The Mudcat Café TM
Thread #54361   Message #841253
Posted By: masato sakurai
05-Dec-02 - 08:09 AM
Thread Name: Origins: Bad Lee Brown / Little Sadie
Subject: Lyr Add: BAD LEE BROWN (Randolph)
Two versions (both fragments; A with music) from Randolph, Ozark Folksongs, Vol. II (1948, pp. 117-118):

                  BAD LEE BROWN

   Scarborough (On the Trail of Negro Folk-Songs, 1925, pp.87-89, 243) reports a very similar piece, and Sandburg (American Songbag, 1927, pp. 310-311) found a related item in Fort Smith, Ark. See also the "Bad Man Ballad" which Lomax (American Ballads and Folk Songs, 1934, pp. 89-91) "learned from a tongue-tied Negro convict at Parchman, Mississippi."


                         A

   Sung by Miss Billie Freese, Joplin, Mo., Apr. 17, 1922. Miss Freese learned it from her boy-friend, a native of West Plains, Mo.

         Last night I was a-makin' my rounds,
         Met my old woman an' I blowed her down,
         I went on home to go to bed,
         Put my old cannon right under my head.

         Jury says murder in the first degree,
         I says oh Lord, have mercy on me!
         Old Judge White picks up his pen,
         Says you'll never kill no woman ag'in.

                         B

   Contributed by Mr. Robert L. Kennedy, Springfield, Mo., May 3, 1934. Mr.

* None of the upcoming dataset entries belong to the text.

theorem feederGoodEcho_deeds (allowed : L) (s : State) : Deeds L s (feederGoodEcho s) := by
  have pointed (p : Bool) : Deeds L s (if p then { s with view := { s.view with pointer := s.own } } else s) := by
    split
    · exact .toView .refl allowed id
    · exact .refl
  have reported (c : Chan) (o : Option Offer) {t : State} (h : Deeds L s t) :
      Deeds L s (match o with | some o => reportAdmission c o.number t | none => t) := by
    cases o with
    | none => exact h
    | some o => exact h.moves (reportAdmission_moves allowed c o.number t)
  exact (reported .b _ (reported .a _ (pointed _))).toView allowed id

theorem feederFailedEcho_deeds (allowed : L) (s : State) : Deeds L s (feederFailedEcho s) := by
  refine Deeds.toView .refl allowed fun h => ?_
  show (View.setRow _ _ _).orphans.length ≤ 8
  rwa [View.setRow_orphans]

/-! ## Rounds and the rotation -/

theorem joinHoldEnd_deeds (allowed : L) (s : State) : Deeds L s (joinHoldEnd s) := by
  unfold joinHoldEnd
  split
  · exact .toLine .refl allowed rfl (.refl _)
  · exact .refl

theorem raiseJoinHold_deeds (allowed : L) (s : State) : Deeds L s (raiseJoinHold s) := by
  unfold raiseJoinHold
  split
  · have raised : Deeds L s { s with line := { s.line with joinHold := s.line.joinHold + 1 } } :=
        .toLine .refl allowed rfl (.refl _)
    exact raised.trans (joinHoldEnd_deeds allowed _)
  · exact .refl

theorem boundary_deeds (allowed : L) (s : State) : Deeds L s (boundary s) := by
  unfold boundary
  split
  · exact .refl
  next n count =>
    dsimp only
    have counted : Deeds L s { s with line := { s.line with count := some (n + 1) } } := .toLine .refl allowed rfl (.refl _)
    have expired := counted.trans (expireClaims_deeds allowed _)
    generalize expireClaims { s with line := { s.line with count := some (n + 1) } } = u at expired
    have closed : Deeds L s
        { u with
          view := u.view.closeRound u.line.record
          line := { u.line with lastValid := u.line.lastValid.map fun f => { f with since := f.since.next } } } :=
      expired.toBoth allowed rfl id (.refl _)
    exact (closed.trans (raiseJoinHold_deeds allowed _)).toLine allowed rfl (.refl _)

theorem moveOn_deeds (allowed : L) (a : Nat) (ref : RefPoint) (s : State) : Deeds L s (moveOn a ref s) := by
  have wrapped : Deeds L s (if a = Config.lastAddress then boundary s else s) := by
    split
    · exact boundary_deeds allowed s
    · exact .refl
  exact wrapped.toLine allowed rfl (.refl _)

theorem unclean_deeds (allowed : L) (s : State) : Deeds L s s.unclean := .toLine .refl allowed rfl (.refl _)

theorem setMiss_deeds (allowed : L) (s : State) : Deeds L s s.setMiss := .toView .refl allowed id

theorem enterOffLine_deeds (allowed : L) (s : State) : Deeds L s (enterOffLine s) := by
  have closed : Deeds L s (closeOut .b (closeOut .a s)) := closeOutBoth_deeds s
  unfold enterOffLine
  generalize closeOut .b (closeOut .a s) = u at closed
  have stopped : Deeds L s
      { u with
        counter :=
          { u.counter with
            heldWatch := .disarmed, pairWatch := .disarmed, zoneWatch := .disarmed, windowA := none, windowB := none }
        tracker :=
          { u.tracker with
            held := none, bodyIn := u.tracker.bodyIn.stopWait, zoneOut := u.tracker.zoneOut.stopWait
            tagBytes := [], tagTimer := .stopped } } :=
    closed.toBody rfl rfl (fun | .a => fun _ => rfl | .b => fun _ => rfl)
        (fun b => ⟨b.register, b.serials, b.entries, Nat.zero_le _⟩) (.refl _) (.refl _)
  have quiet : Deeds L s
      { u with
        counter :=
          { u.counter with
            heldWatch := .disarmed, pairWatch := .disarmed, zoneWatch := .disarmed, windowA := none, windowB := none }
        tracker :=
          { u.tracker with
            held := none, bodyIn := u.tracker.bodyIn.stopWait, zoneOut := u.tracker.zoneOut.stopWait
            tagBytes := [], tagTimer := .stopped }
        aux := { u.aux with inputs := stopConditioning u.aux.inputs } } := stopped.toAux
  exact quiet.toBoth allowed (LineCtl.setRoster_straps ..) id (LineCtl.setRoster_outbox .. ▸ .refl _)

Kennedy says that the song was popular in Springfiled fifty years ago.

         Don't know whether to hang you or not,
         This killin' women jest nachelly's got to stop!
                . . . . .
         Here I is bowed down with shame,
         Got a number instead of a name,
         Forty-nine years in prison for life,
         All I ever done was to kill my wife.